The house was dark, cool and quiet. Even Tater had enough sense to shut up for a moment.
“The trunk,” Davis thought, running a hand through his hair and looking around the kitchen. Where would Lina have put it? He’d never been good at reading her mind.
“No you weren’t, otherwise you would have known that stashing ‘The Alchemist’ behind the washer wasn’t gonna work,” Tater said.
“Get out of my head!” Davis thundered, but the words weren’t out of his mouth for half a second when he realized…
“Lina’s head? Yep, I was in there all the time,” Tater said, his tail twitching. “Some cats can only get into one head. I was lucky to get two. Lina’s head was full of color and drama. You’re kinda dull, but reliable. To make you feel better, the talking thing is a more recent development.”
“Uh … OK,” Davis wasn’t sure he like being classified as dull. He was interesting, right? He kept up on things, the news, working out, movies. Wait. This is a cat’s critique, he thought.

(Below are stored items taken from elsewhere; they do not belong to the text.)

-- ==== Sys2Proof/Laws/Exec.lean ====
section
/-! SUPPORT. What an instruction does to the fault latch, said once for all instructions; and what the
shared parts of the arithmetic instructions do to the registers. -/

namespace Sys2Proof.Machine

/-- A core is not halted exactly when it runs. -/
theorem State.halted_eq_false_iff {s : State} : s.halted = false ↔ s.running := by
  unfold State.halted State.running; cases s.fault <;> simp

/-- What an instruction does to the latch, said once: it answers a next state that has the latch as it was, or it latches the one
fault its rule names and changes nothing else (R236, R237). -/
theorem exec_latch (i : Instr) (s : State) :
    ∃ t, exec i s = .next t ∧ (t.fault = s.fault ∨ ∃ f, t = s.latch f ∧
      (((∃ nnn, i = .call nnn) ∧ f = .stackFault .overflow ∧ s.sp.val = 16) ∨
        (i = .ret ∧ f = .stackFault .underflow ∧ s.sp.val = 0) ∨
        (((∃ x y n, i = .drw x y n) ∨ (∃ x, i = .bcd x ∨ i = .stm x ∨ i = .ldm x)) ∧
          f = .memoryFault (max s.index.toNat 4096)) ∨
        (∃ x, (i = .skp x ∨ i = .sknp x) ∧ f = .keyIndexFault (s.reg x) ∧ 16 ≤ (s.reg x).toNat))) := by
  cases i
  case ret =>
    obtain ⟨h', hp⟩ | ⟨h', hp⟩ := s.pop_cases
    · have := show exec .ret s = .next _ by simp only [exec, execRet, hp]; rfl
      exact ⟨_, this, .inl rfl⟩
    · exact ⟨_, by simp only [exec, execRet, hp]; rfl, .inr ⟨_, rfl, .inr (.inl ⟨rfl, rfl, h'⟩)⟩⟩
  case call nnn =>
    obtain ⟨h', hp⟩ | ⟨h', hp⟩ := s.push_cases s.pc
    · have := show exec (.call nnn) s = .next _ by simp only [exec, execCall, hp]; rfl
      exact ⟨_, this, .inl rfl⟩
    · exact ⟨_, by simp only [exec, execCall, hp]; rfl, .inr ⟨_, rfl, .inl ⟨⟨_, rfl⟩, rfl, h'⟩⟩⟩
  case sei => exact ⟨_, rfl, .inl (by rw [State.skipIf_eq]; rfl)⟩
  case snei => exact ⟨_, rfl, .inl (by rw [State.skipIf_eq]; rfl)⟩
  case ser => exact ⟨_, rfl, .inl (by rw [State.skipIf_eq]; rfl)⟩
  case sner => exact ⟨_, rfl, .inl (by rw [State.skipIf_eq]; rfl)⟩
  case skp x =>
    by_cases h : (s.reg x).toNat < 16
    · exact ⟨_, by simp only [exec, execSkp, s.key_inside _ h]; rfl,
        .inl (by show (State.skipIf _ _).fault = _; rw [State.skipIf_eq]; rfl)⟩
    · exact ⟨_, by simp only [exec, execSkp, s.key_outside _ (Nat.le_of_not_lt h)]; rfl,
        .inr ⟨_, rfl, .inr (.inr (.inr ⟨x, .inl rfl, rfl, by omega⟩))⟩⟩
  case sknp x =>
    by_cases h : (s.reg x).toNat < 16
    · exact ⟨_, by simp only [exec, execSknp, s.key_inside _ h]; rfl,
        .inl (by show (State.skipIf _ _).fault = _; rw [State.skipIf_eq]; rfl)⟩
    · exact ⟨_, by simp only [exec, execSknp, s.key_outside _ (Nat.le_of_not_lt h)]; rfl,
        .inr ⟨_, rfl, .inr (.inr (.inr ⟨x, .inr rfl, rfl, by omega⟩))⟩⟩
  case wkey x =>
    simp only [exec, execWkey]
    split
    · exact ⟨_, rfl, .inl rfl⟩
    · exact ⟨_, rfl, .inl rfl⟩
  case bcd x =>
    obtain ⟨_, hp⟩ | ⟨_, hp⟩ := transfer_cases 3 (s.store (effAddr s.index 0) (decimalDigits (s.reg x))) s
    · exact ⟨_, hp, .inl rfl⟩
    · exact ⟨_, hp, .inr ⟨_, rfl, .inr (.inr (.inl ⟨.inr ⟨x, .inl rfl⟩, rfl⟩))⟩⟩
  case stm x =>
    obtain ⟨_, hp⟩ | ⟨_, hp⟩ := transfer_cases (x.toNat+1) (s.store (effAddr s.index 0) (s.regRun x)) s
    · exact ⟨_, hp, .inl rfl⟩
    · exact ⟨_, hp, .inr ⟨_, rfl, .inr (.inr (.inl ⟨.inr ⟨x, .inr (.inl rfl)⟩, rfl⟩))⟩⟩
  case ldm x =>
    obtain ⟨_, hp⟩ | ⟨_, hp⟩ := transfer_cases (x.toNat+1) (s.loadRun x (effAddr s.index 0)) s
    · exact ⟨_, hp, .inl rfl⟩
    · exact ⟨_, hp, .inr ⟨_, rfl, .inr (.inr (.inl ⟨.inr ⟨x, .inr (.inr rfl)⟩, rfl⟩))⟩⟩
  case drw x y n =>
    obtain ⟨_, hp⟩ | ⟨_, hp⟩ := execDrw_cases x y n s
    · exact ⟨_, hp, .inl rfl⟩
    · exact ⟨_, hp, .inr ⟨_, rfl, .inr (.inr (.inl ⟨.inl ⟨x, y, n, rfl⟩, rfl⟩))⟩⟩
  all_goals exact ⟨_, rfl, .inl rfl⟩

/-! The shared parts of the arithmetic instructions: each changes registers only. -/

theorem resultThenFlag_frame (x : Nibble) (v : Byte) (b : Bool) (s : State) :
    resultThenFlag x v b s = { s with regs := (resultThenFlag x v b s).regs } := rfl

/-- A result and then the flag: with X = 0xF the flag stays. -/
@[simp] theorem resultThenFlag_reg (x : Nibble) (v : Byte) (b : Bool) (s : State) (r : Nibble) :
    (resultThenFlag x v b s).reg r = if r = 0xF#4 then flagByte b else if r = x then v else s.reg r := by
  simp [resultThenFlag]

theorem flagThenShift_frame (x : Nibble) (b : Bool) (shift : Byte → Byte) (s : State) :
    flagThenShift x b shift s = { s with regs := (flagThenShift x b shift s).regs } := rfl

/-- The flag and then the shift: with X = 0xF it is the flag that is shifted. -/
@[simp] theorem flagThenShift_reg (x : Nibble) (b : Bool) (shift : Byte → Byte) (s : State) (r : Nibble) :
    (flagThenShift x b shift s).reg r =
      if r = x then shift (if x = 0xF#4 then flagByte b else s.reg x)
      else if r = 0xF#4 then flagByte b else s.reg r := by
  simp [flagThenShift]

theorem randomInto_frame (x : Nibble) (nn v : Byte) (s : State) :
    randomInto x nn v s = { s with regs := (randomInto x nn v s).regs } := rfl

@[simp] theorem randomInto_reg (x : Nibble) (nn v : Byte) (s : State) (r : Nibble) :
    (randomInto x nn v s).reg r = if r = x then v &&& nn else s.reg r := by
  simp [randomInto]

end Sys2Proof.Machine
end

“Do you know where the trunk is?” Davis asked.
“Yes.” Tater was positively snooty. “It’s about time you asked.”
And just then, there was a tapping on the back door, which opened a few inches and Davis’ best friend Boots’ head and shoulders appeared. Good timing had never been one of Boots’ stronger qualities, thus his “job” as a street musician and status as a semi-reformed white-collar thief.
“Hey, you walked right past me just a bit ago looking ticked. You OK?” Boots asked.
“No,” Davis shot back, then took a deep breath. “Come in. I guess the trunk can wait a bit longer. I need a drink.”
“Me too,” said Boots as he let himself in and plopped down in a kitchen chair. Davis went over the refrigerator and took out a pitcher.
“Mmmm, water,” Boots said, somewhat disappointed.
“I’ll have some milk,” Tater said.
Boots jumped out of his chair, knocking it over. “Your cat is talking!” he yelled.
“I know,” said Davis as he poured two glasses of water. “It’s a recent development, I’m told. Saucer or cup?” he asked Tater.
“But your CAT is TALKING!”
“Sit down, Boots, I’ve got a lot to explain.” Davis set the glasses on the table. “What do you know about rare black and white ebony trunks from Laos?”